Но троица вдруг повернула к воротам. Крайние шли неторопливо, волоча изувеченного под руки; куратор слышал лишь шарканье башмаков по камням да хриплое натужное дыхание. Потирая плечо, он смотрел на удалявшиеся темные фигуры, потом окинул взглядом окна огромного дома. Третий час ночи, нигде ни огонька, ни лучика света… Пожалуй, при ином раскладе дел журналист Синельников провалялся бы во дворе до самого утра и истек бы кровью… Или не истек? Может, не стоило заводиться? Ну, ударили бы разрядником, потом всыпали для вразумления и отпустили на все четыре стороны… Зато, глядишь, услышал бы что-нибудь любопытное… к примеру, какая из статеек вызвала гнев Вышних Сил…
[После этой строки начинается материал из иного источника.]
-- ==== Sys2Proof/Machine/Allocator.lean ====
section
/-! DEFINITION. The address allocator of each line: free pool and quarantine list (chapter 03). -/

namespace Sys2Proof.Machine

/-- Addresses go to the tail of a line's pool, in the order given (R45). -/
def State.giveBack (s : State) (l : Line) (addrs : List Address) : State :=
  s.modLine l fun L => { L with pool := L.pool ++ addrs }

/-- The head of a line's pool is taken (R44). -/
def State.dropHead (s : State) (l : Line) : State :=
  s.modLine l fun L => { L with pool := L.pool.tail }

/-- Does a record stand before another: sooner expiry, or the same and an earlier entry into quarantine (R46)? -/
def QuarantineRec.before (now : Clock) (x y : QuarantineRec) : Bool :=
  timeLeft now x.expiry < timeLeft now y.expiry ||
    (timeLeft now x.expiry == timeLeft now y.expiry && x.seq < y.seq)

/-- A record placed by its expiry (R46, R47). -/
def insertRecord (now : Clock) (r : QuarantineRec) : List QuarantineRec → List QuarantineRec
  | [] => [r]
  | x :: xs => if r.before now x then r :: x :: xs else x :: insertRecord now r xs

/-- A list of records put in order (R48). -/
def orderRecords (now : Clock) (rs : List QuarantineRec) : List QuarantineRec :=
  rs.foldr (insertRecord now) []

/-- An address enters quarantine (R47): hold is the lease plus quarantine_margin as it stands, expiry the clock plus
hold. -/
def State.quarantineAddress (s : State) (l : Line) (a : Address) (lease : Nat)
    (origin : Option Ident) : State :=
  let hold := lease + s.params.quarantineMargin
  s.modLine l fun L =>
    { L with
      quarantine := insertRecord s.clock
        { address := a, hold := hold, expiry := s.clock + BitVec.ofNat 32 hold, origin := origin,
          seq := L.nextSeq } L.quarantine
      nextSeq := L.nextSeq + 1 }

/-- A held address leaves quarantine early and goes to the pool tail (R50). -/
def State.releaseEarly (s : State) (l : Line) (a : Address) : State :=
  s.modLine l fun L =>
    { L with quarantine := L.quarantine.filter (·.address != a), pool := L.pool ++ [a] }

/-- A held address, if there is one, leaves quarantine early. -/
def State.releaseHeld (s : State) (l : Line) : Option Address → State
  | some a => s.releaseEarly l a
  | none => s

/-- The origin of the record holding an address becomes none (R53). -/
def State.clearOrigin (s : State) (l : Line) (a : Address) : State :=
  s.modLine l fun L =>
    { L with quarantine := L.quarantine.map fun r =>
        if r.address = a then { r with origin := none } else r }

/-- A record extended at a ROLL: the later of its expiry and the moment plus its hold (R48). -/
def QuarantineRec.extend (now : Clock) (r : QuarantineRec) : QuarantineRec :=
  if timeLeft now r.expiry < r.hold then { r with expiry := now + BitVec.ofNat 32 r.hold } else r

/-- Every record of the line is extended at the last bit of a ROLL and the list put in order (R48). -/
def State.extendQuarantine (s : State) (l : Line) : State :=
  s.modLine l fun L =>
    { L with quarantine := orderRecords s.clock (L.quarantine.map (·.extend s.clock)) }

/-- The expiry claim on the roster (R32): a LOST entry of the line that still holds the address clears it. That the
line is looked at as well is DEDUCED, safe (log entry 23). -/
def State.expiryClaim (s : State) (l : Line) (r : QuarantineRec) : State :=
  match r.origin with
  | some i =>
    s.updNamed i fun e =>
      if e.line = l ∧ e.standing = .lost (some r.address) then { e with standing := .lost none }
      else e
  | none => s

/-- The records of the line that are due leave quarantine in list order, their addresses go to the pool tail, and
each origin entry clears its held address (R49). -/
def State.expireDue (s : State) (l : Line) : State :=
  let due := (s.line l).quarantine.filter fun r => timeLeft s.clock r.expiry == 0
  let s := s.modLine l fun L =>
    { L with
      quarantine := L.quarantine.filter fun r => timeLeft s.clock r.expiry != 0
      pool := L.pool ++ due.map (·.address) }
  due.foldl (fun s r => s.expiryClaim l r) s

/-- An address placed in ascending order. -/
def insertAddress (a : Address) : List Address → List Address
  | [] => [a]
  | x :: xs => if a ≤ x then a :: x :: xs else x :: insertAddress a xs

/-- Addresses in ascending order. -/
def ascending (as_ : List Address) : List Address := as_.foldr insertAddress []

/-- Every quarantine record of the line is dropped and its address goes to the pool tail, ascending (R51). -/
def State.emptyQuarantine (s : State) (l : Line) : State :=
  s.modLine l fun L =>
    { L with pool := L.pool ++ ascending (L.quarantine.map (·.address)), quarantine := [] }

/-- The moment at which the soonest record of the line is due: the least time remaining. -/
def soonest (now : Clock) : List Clock → Option Clock
  | [] => none
  | x :: xs =>
    match soonest now xs with
    | none => some x
    | some y => if timeLeft now x ≤ timeLeft now y then some x else some y

/-- QUARANTINE_EXPIRY: a quarantine record's expiry is reached (R49). Without a record there is nothing to expire. -/
def execQuarantineExpiry (l : Line) (s : State) : Out :=
  match soonest s.clock ((s.line l).quarantine.map (·.expiry)) with
  | some t => .next ((s.passTo t).expireDue l)
  | none => .next s

end Sys2Proof.Machine
end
Опасный получился бы эксперимент, подумал куратор с усмешкой и отправился на розыски бумажника и ключей. Можно было считать, что приказ Винтера он не выполнил: наткнулся на странных, да взять их не сумел. Вот только какой лороды эти странные? Не гипнофединги, не ортодромы, не «фермеры», не «слухачи» и не «синоптики»-адвекты… Эндовиаты, что ли? Либо трансформеры? Прямиком из мертвяков? Или… или Они? Двеллеры? Обитатели тумана?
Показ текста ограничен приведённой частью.